What needs to be done –
Write out only the tail of the records, beginning at the line containing "if enabled = false then none" and including the last line, exactly as written.

Records for the exercise –
◇ ◇ ◇ ◇ ◇
/-- An enabled output whose line carries no clock sends SHUN after every step (R152). Every output's drive, reason,
tracker source and message are the ones called for, by the tables of R148, R150, R151 and R154 to R157; a shelf that
enters BRIDGE freezes the message of its lock (R156), whatever its output's setup (the model's choice:
notes/assumptions/20.md, 42.md). By every command but the two that send its messages, a reset and a RESTART, which alone
lead to INIT, an output's sending is what `TransmitterFollows` says (R158 to R161): kept where it stays enabled or
disabled, and the changed mark is then only set. And its setups are kept, or the pending one has taken over at a seam or
because the drive has become a fixed level, but by OUTPUT SETUP of its shelf (R145, R147); a frame does what its request's
row does (FrameWriteDeliversItsRequest, PlacedRepliesFreeTheExecutor). -/
def Obligations.EveryStepKeepsUnclockedOutputsShun : Prop :=
  (∀ s t : State, s.outputsSound → step s = .next t → t.outputsSound) ∧
  (∀ s t : State, s.validSound → s.outputsCurrent → step s = .next t → t.outputsCurrent ∧
    ∀ sh : ShelfId, t.shelves[sh].state.isBridge = true →
      (s.shelves[sh].state.isBridge = true → t.outputs[sh].frozen = s.outputs[sh].frozen) ∧
      (s.shelves[sh].state.isBridge = false →
        ∃ c left, t.shelves[sh].state = .bridge c left ∧ t.outputs[sh].frozen = some (s.lockedMessage sh c))) ∧
  (∀ (c : Instr) (s t : State), s.inReset = false → t.inReset = false → (∀ pins, c ≠ .powerOn pins) →
    (t.phase = .init → s.phase = .init) → exec c s = .next t →
    ∀ sh : ShelfId,
      (c ≠ .gradeMessageSend sh → c ≠ .gradeMessageSendEnd sh →
        TransmitterFollows s.outputs[sh] t.outputs[sh] t.now) ∧
      ((∀ cp b, c ≠ .outputSetup cp sh.val b) → bringsFrame c = false →
        t.outputs[sh].active = s.outputs[sh].active ∧ t.outputs[sh].pendingSetup = s.outputs[sh].pendingSetup ∨
          s.outputs[sh].pendingSetup = some t.outputs[sh].active ∧ t.outputs[sh].pendingSetup = none ∧
            (c = .outputSeam sh ∨
              (t.driveUnder sh s.outputs[sh].active t.outputs[sh].frozen).1.fixed = true))) ∧
  (∀ (sh : ShelfId) (s : State),
    s.trackerOf sh =
      (match s.shelves[sh].state with
        | .locked c _ => .following c
        | .bridge _ _ => .holding
        | st =>
          if (st.isQueued = true ∨ st.isAcquire = true ∨ st.isHoldover = true) ∧ s.shelves[sh].valid = true then .holding
          else .free)) ∧
  (∀ (sh : ShelfId) (setup : OutputSetup) (frozen : Option GradeMsg) (s : State),
    s.driveUnder sh setup frozen =
      if setup.enabled = false then (.low, .disabled)
      else if s.shelves[sh].state.isHeld = true then (.low, .held)
      else if s.shelves[sh].state.isParked = true then (.low, .parked)
      else if setup.mode = .quiet then (.low, .quiet)
      else if setup.mode = .mark then (.high, .mark)
      else if setup.mode = .localOsc then (.localOsc, .localOsc)
      else if ∃ g, setup.squelch = some g ∧ gradeRank g < gradeRank (s.trackerMessage sh frozen).grade then
        (.low, .squelch)
      else (.tracker, .follow)) ∧
  (∀ g : Nat, 1 ≤ g → g ≤ 12 → gradeRank g = g ∧ gradeRank g < gradeRank 0 ∧ gradeRank 0 < gradeRank 15) ∧
  (∀ (sh : ShelfId) (d : DomainId) (frozen : Option GradeMsg) (s : State), s.shelfDomain sh = some d →
    s.trackerMessage sh frozen =
      if s.osc.latch = true ∧ s.shelves[sh].state.isLocked = false then shunMsg s.nodeId
      else
        match s.shelves[sh].state with
        | .locked c _ =>
          { grade := s.effectiveGrade d c, holdover := s.grades[c].holdover,
            truncated := s.grades[c].truncated || decide (8 ≤ s.grades[c].trace.length),
            trace := if s.grades[c].trace.length < 8 then s.grades[c].trace ++ [s.nodeId]
              else s.grades[c].trace.take 1 ++ s.grades[c].trace.drop 2 ++ [s.nodeId] }
        | .bridge c _ => frozen.getD (s.lockedMessage sh c)
        | .freerun =>
          { grade := s.domains[d].freeRunGrade, holdover := true, truncated := false, trace := [s.nodeId] }
        | .held _ => shunMsg s.nodeId
        | .parked => shunMsg s.nodeId
        | _ =>
          { grade := if s.shelves[sh].valid = true then s.domains[d].holdoverGrade else s.domains[d].freeRunGrade,
            holdover := true, truncated := false, trace := [s.nodeId] }) ∧
  (∀ (sh : ShelfId) (d : DomainId) (enabled : Bool) (drive : Drive) (frozen : Option GradeMsg) (s : State),
    s.shelfDomain sh = some d →
    s.messageFor sh enabled drive frozen =
      if enabled = false then none
      else if drive.fixed = true then some (shunMsg s.nodeId)
      else if drive = .tracker then some (s.trackerMessage sh frozen)
      else if s.osc.latch = true then some (shunMsg s.nodeId)
      else some { grade := s.domains[d].freeRunGrade, holdover := true, truncated := false, trace := [s.nodeId] })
◇ ◇ ◇ ◇ ◇
Solution below –
      if enabled = false then none
      else if drive.fixed = true then some (shunMsg s.nodeId)
      else if drive = .tracker then some (s.trackerMessage sh frozen)
      else if s.osc.latch = true then some (shunMsg s.nodeId)
      else some { grade := s.domains[d].freeRunGrade, holdover := true, truncated := false, trace := [s.nodeId] })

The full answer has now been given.